They consist of all geographic regions on Earth where the Sun makes direct contact with a point immediately overhead (a subsolar point) at least once every solar year. The tropics' greatest latitudes thus have the same positive and negative value. They also estimate the "angle" of the Earth's axial tilt because the planet is not a perfect sphere. The moon's effect is the main reason why the "angle" is not totally set, but the bounds of the tropics are a geographic convention because they are an averaged form and the variance is relatively tiny.
The equator and portions of North America, South America, Africa, Asia, and Australia are all considered to be in the tropics.
A third of the world's population resides in the tropics, which cover 36% of the planet's landmass and 40% of its surface.
They are often hotter and drier and receive more direct sunlight than the rest of the planet.
The various climates of the Tropics are a result of a variety of factors. The mean annual temperature exceeds 20°C practically everywhere in the Tropics, with the exception of high elevations, and exceeds 25°C in several areas of the tropical zone, making it a warm region.
The tropical region includes both some of the wettest and driest desert regions on the planet.
As a result of population pressures driving settlement in flood- or drought-prone areas and a lack of resources in less developed nations, it also comprises some of the populations that are most vulnerable to natural disasters.

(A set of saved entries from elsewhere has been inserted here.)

-- ==== Sys2Proof/Proofs/Filter.lean ====
section
/- One theorem after another: side by side, their proofs ask for more threads than the check's memory limit allows. -/
set_option Elab.async false

/-! SUPPORT and proof of O19: the tests of R158 on a good frame of another station (Tables 11-4 and 11-5). -/

namespace Sys2Proof.Machine

/-! ## Table 11-5 -/

theorem isRole_iff {field st : BitVec 6} : isRole field st = true ↔ st ≠ 0 ∧ st = field := by
  unfold isRole
  simp

theorem isTerminal_iff {m : ConfigFields} {st : BitVec 6} :
    isTerminal m st = true ↔ st ≠ 0 ∧ m.tlo.toNat ≤ st.toNat ∧ st.toNat ≤ m.thi.toNat := by
  unfold isTerminal
  simp [and_assoc]

theorem isService_iff {m : ConfigFields} {st : BitVec 6} :
    isService m st = true ↔ st ≠ 0 ∧ (st = m.service1 ∨ st = m.service2) := by
  unfold isService
  rw [Bool.or_eq_true, isRole_iff, isRole_iff]
  tauto

/-- Notes and offers come from the columns of the bank. -/
theorem fromAColumn_iff {s : State} {f : Frame} : f.station ≠ 0 ∧ FromAColumn f s
    ↔ (f.station != 0 && !isTerminal s.conf f.station && !isRole s.conf.supply f.station && !isService s.conf f.station) = true := by
  unfold FromAColumn
  rw [Bool.and_eq_true, Bool.and_eq_true, Bool.and_eq_true, Bool.not_eq_true', Bool.not_eq_true', Bool.not_eq_true',
    ← Bool.not_eq_true, ← Bool.not_eq_true, ← Bool.not_eq_true, isTerminal_iff, isRole_iff, isService_iff, bne_iff_ne]
  tauto

theorem RequestKind.cls_cases (k : RequestKind) : k.cls = 3 ∨ k.cls = 4 ∨ k.cls = 5 := by cases k <;> decide

/-- Requests of class 3 come from a terminal, of class 4 from the time station, of class 5 from a service station. -/
theorem admitted_request {m : ConfigFields} {st : BitVec 6} {k : RequestKind} : admitted m st (.request k) = true
    ↔ st ≠ 0 ∧ (k.cls = 3 → m.tlo.toNat ≤ st.toNat ∧ st.toNat ≤ m.thi.toNat) ∧ (k.cls = 4 → st = m.time)
      ∧ (k.cls = 5 → st = m.service1 ∨ st = m.service2) := by
  show (match k.cls with | 3 => isTerminal m st | 4 => isRole m.time st | _ => isService m st) = true ↔ _
  rcases k.cls_cases with h | h | h
  · rw [h]
    simp [isTerminal_iff]
  · rw [h]
    simp [isRole_iff]
  · rw [h]
    simp [isService_iff]

/-! ## The filter (R158) -/

/-- A frame of a kind and class that agree, sent to this column or to all, is judged by its sender's role. -/
theorem filterFrame_role {m : ConfigFields} {own : BitVec 6} {f : Frame} {k : LineKind} (hst : f.station ≠ own)
    (hk : lineKind f.kind = some k) (hcls : f.cls.toNat = k.cls) (hdest : f.dest = 0 ∨ (2 ≤ k.cls ∧ f.dest = own)) (hans : k.cls ≠ 2) :
    filterFrame m own f = if admitted m f.station k then .passed k else .roleFailure := by
  unfold filterFrame
  rw [if_neg hst, hk]
  dsimp only
  rw [if_neg (not_not.mpr hcls), if_neg (by tauto), if_neg hans]

/-- A sender without the role fails it, the column's own number among them. -/
theorem filterFrame_unadmitted {m : ConfigFields} {own : BitVec 6} {f : Frame} {k : LineKind}
    (hk : lineKind f.kind = some k) (hcls : f.cls.toNat = k.cls) (hdest : f.dest = 0 ∨ (2 ≤ k.cls ∧ f.dest = own)) (hans : k.cls ≠ 2)
    (hrole : ¬admitted m f.station k = true) : filterFrame m own f = .roleFailure := by
  by_cases hst : f.station = own
  · exact if_pos hst
  · rw [filterFrame_role hst hk hcls hdest hans, if_neg hrole]

theorem filterFrame_ignored {m : ConfigFields} {own : BitVec 6} {f : Frame} (hst : f.station ≠ own)
    (h : ∀ k, lineKind f.kind = some k → f.cls.toNat ≠ k.cls ∨ (f.dest ≠ 0 ∧ (k.cls < 2 ∨ f.dest ≠ own)) ∨ k.cls = 2) :
    filterFrame m own f = .ignored := by
  unfold filterFrame
  rw [if_neg hst]
  cases hk : lineKind f.kind with
  | none => rfl
  | some k =>
    dsimp only
    by_cases hcls : f.cls.toNat = k.cls
    · rw [if_neg (not_not.mpr hcls)]
      rcases h k hk with hno | ⟨hdest, hto⟩ | hans
      · exact absurd hcls hno
      · refine if_pos ⟨hdest, fun hboth => ?_⟩
        obtain ⟨htwo, hown⟩ := hboth
        rcases hto with hless | hother
        · omega
        · exact hother hown
      · rw [if_pos hans, ite_self]
    · exact if_pos hcls

/-! ## A good frame that the column receives -/

theorem Receives.heard {f : Frame} {s : State} (h : Receives f s) (hgood : frameGood f = true) {c : Instr} (hc : Brings c f) :
    exec c s = .next ((s.setDrive .echo).accept f).conclude := by
  rw [exec_brings hc, h.arrive_good hgood]

theorem State.accept_ignored {s : State} {f : Frame} (h : filterFrame s.conf s.station f = .ignored) : s.accept f = s := by
  unfold State.accept
  rw [h]

theorem State.accept_roleFailure {s : State} {f : Frame} (h : filterFrame s.conf s.station f = .roleFailure) :
    s.accept f = s.countRoleFailure := by
  unfold State.accept
  rw [h]

theorem State.accept_passed {s : State} {f : Frame} {k : LineKind} (h : filterFrame s.conf s.station f = .passed k) :
    s.accept f = s.deliver k f := by
  unfold State.accept
  rw [h]

/-- The column echoes the frame and counts a role failure. -/
theorem State.roleFailure_spec (s : State) : (s.setDrive .echo).countRoleFailure.liu
      = { s.liu with roleFailures := min (s.liu.roleFailures + 1) 65535, drive := .echo }
    ∧ LineErrorCounted s.liu.roleFailures s (s.setDrive .echo).countRoleFailure
    ∧ UnchangedBut [.drive, .errors, .counters] s (s.setDrive .echo).countRoleFailure := by
  have hbefore : UnchangedBut [.drive, .errors] s ((s.setDrive .echo).setLiu
      { (s.setDrive .echo).liu with roleFailures := errorUp (s.setDrive .echo).liu.roleFailures }) :=
    (frame_setDrive s _).seq (frame_setRoleFailures _ _)
  exact ⟨State.lineError_liu _ _, (LineErrorCounted.lineError s.liu.roleFailures _).after hbefore, hbefore.seq (frame_lineError _ _)⟩

theorem frame_setRx (s : State) (q : List RxFrame) : UnchangedBut [.receive] s (s.setLiu { s.liu with rx := q }) := by
  intro p hp; cases p <;> simp_all [Part.same]

theorem State.enqueue_room {s : State} (k : RequestKind) (f : Frame) (h : s.liu.rx.length < 6) : s.enqueue k f
    = s.setLiu { s.liu with rx := s.liu.rx ++ [{ kind := k, station := f.station, payload := f.payload, spoken := false }] } :=
  if_pos h

theorem State.enqueue_full {s : State} (k : RequestKind) (f : Frame) (h : 6 ≤ s.liu.rx.length) :
    s.enqueue k f = s.raise .overrun none := if_neg (Nat.not_lt.mpr h)

/-- The frames that fail the role check (Table 11-5). -/
theorem filterFrame_roleFailure {s : State} {f : Frame} (h : f.station = s.station
    ∨ (f.kind = 2 ∧ f.cls = 0 ∧ f.dest = 0 ∧ f.station ≠ s.conf.supply)
    ∨ (f.kind = 1 ∧ f.cls = 0 ∧ f.dest = 0 ∧ ¬FromAColumn f s)
    ∨ (f.kind = 4 ∧ f.cls = 1 ∧ f.dest = 0 ∧ ¬FromAColumn f s)
    ∨ (∃ k, lineKind f.kind = some (.request k) ∧ f.cls.toNat = k.cls ∧ (f.dest = 0 ∨ f.dest = s.station)
        ∧ (k.cls = 3 → ¬(s.conf.tlo.toNat ≤ f.station.toNat ∧ f.station.toNat ≤ s.conf.thi.toNat))
        ∧ (k.cls = 4 → f.station ≠ s.conf.time)
        ∧ (k.cls = 5 → f.station ≠ s.conf.service1 ∧ f.station ≠ s.conf.service2))) :
    filterFrame s.conf s.station f = .roleFailure := by
  rcases h with hown | ⟨hkind, hcls, hdest, hrole⟩ | ⟨hkind, hcls, hdest, hrole⟩ | ⟨hkind, hcls, hdest, hrole⟩
    | ⟨k, hkind, hcls, hdest, hterminal, htime, hservice⟩
  · exact if_pos hown
  · refine filterFrame_unadmitted (k := .powerState) (by rw [hkind]; rfl) (by rw [hcls]; rfl) (.inl hdest) (by decide) fun hadmitted => ?_
    exact hrole (isRole_iff.mp hadmitted).2
  · refine filterFrame_unadmitted (k := .pulseNote) (by rw [hkind]; rfl) (by rw [hcls]; rfl) (.inl hdest) (by decide) fun hadmitted => ?_
    exact hrole (fromAColumn_iff.mpr hadmitted).2
  · refine filterFrame_unadmitted (k := .placeOffer) (by rw [hkind]; rfl) (by rw [hcls]; rfl) (.inl hdest) (by decide) fun hadmitted => ?_
    exact hrole (fromAColumn_iff.mpr hadmitted).2
  · have hcases := k.cls_cases
    have hclass : LineKind.cls (.request k) = k.cls := rfl
    refine filterFrame_unadmitted hkind hcls (hdest.imp_right fun hto => ⟨by omega, hto⟩) (by omega) fun hadmitted => ?_
    obtain ⟨-, hthree, hfour, hfive⟩ := admitted_request.mp hadmitted
    rcases hcases with hk | hk | hk
    · exact hterminal hk (hthree hk)
    · exact htime hk (hfour hk)
    · obtain ⟨hfirst, hsecond⟩ := hservice hk
      rcases hfive hk with hsender | hsender
      exacts [hfirst hsender, hsecond hsender]

/-- Settles O19: each verdict of the filter, and what the column then does. -/
theorem takenRequestsJoinTheReceiveQueue : Obligations.TakenRequestsJoinTheReceiveQueue := by
  intro s f c hc hline hseen hfree hsilent hgood
  have hheard := Receives.heard ⟨hline, hseen, hfree, hsilent⟩ hgood hc
  have hdrive := frame_setDrive s .echo
  have hconf : (s.setDrive .echo).conf = s.conf := hdrive.conf
  have hstation : (s.setDrive .echo).station = s.station := hdrive.station
  refine ⟨fun hrole => ?_, fun hother hno => ?_, fun k hother hkind hcls hdest hsender hthree hfour hfive => ?_⟩
  · refine ⟨(s.setDrive .echo).countRoleFailure, ?_, State.roleFailure_spec s⟩
    rw [hheard, State.accept_roleFailure (by rw [hconf, hstation]; exact filterFrame_roleFailure hrole)]
  · refine ⟨s.setDrive .echo, ?_, rfl, hdrive⟩
    rw [hheard, State.accept_ignored (by rw [hconf, hstation]; exact filterFrame_ignored hother hno)]
  · have hcases := k.cls_cases
    have hclass : LineKind.cls (.request k) = k.cls := rfl
    have hpassed : filterFrame (s.setDrive .echo).conf (s.setDrive .echo).station f = .passed (.request k) := by
      rw [hconf, hstation, filterFrame_role hother hkind hcls (hdest.imp_right fun hto => ⟨by omega, hto⟩) (by omega),
        if_pos (admitted_request.mpr ⟨hsender, hthree, hfour, hfive⟩)]
    have hexec : exec c s = .next ((s.setDrive .echo).enqueue k f).conclude := by
      rw [hheard, State.accept_passed hpassed]
      rfl
    refine ⟨fun hroom => ⟨_, hexec, ?_⟩, fun hfull => ⟨_, hexec, ?_⟩⟩
    · rw [State.enqueue_room (s := s.setDrive .echo) k f hroom]
      exact ⟨rfl, rfl, hdrive.seq (frame_setRx _ _)⟩
    · rw [State.enqueue_full (s := s.setDrive .echo) k f hfull]
      have hraise := frame_raise (s.setDrive .echo) .overrun none
      refine ⟨hraise.rx, hraise.part .drive, (Raised.raise _ .overrun none).after (.of_frame hdrive), hdrive.seq hraise⟩

end Sys2Proof.Machine
end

The tropical region is distinguished by constant warmth and minuscule daily temperature variations.
Tropical regions have minimal temperature changes, but they also have a huge variety of rainfall patterns.
In the tropics, the types of plants and animals that can be found there directly depend on how much rain falls there. For example, the baobab tree flourishes in the dry tropical regions of Africa. Water is kept inside the baobab's enormous trunk. The Indian Ocean's rainy island of Sri Lanka represents the other extreme. It rains enough in Sri Lanka to support 250 different kinds of frog.
Because the apparent location of the Sun shifts between the two tropics in a year, the name "tropics" is derived from the Greek tropos, which means "turn."
The term "Tropical" refers exclusively to locations close to the equator. The term is also occasionally used to refer generally to a tropical climate, which is one that is warm to hot and humid all year round.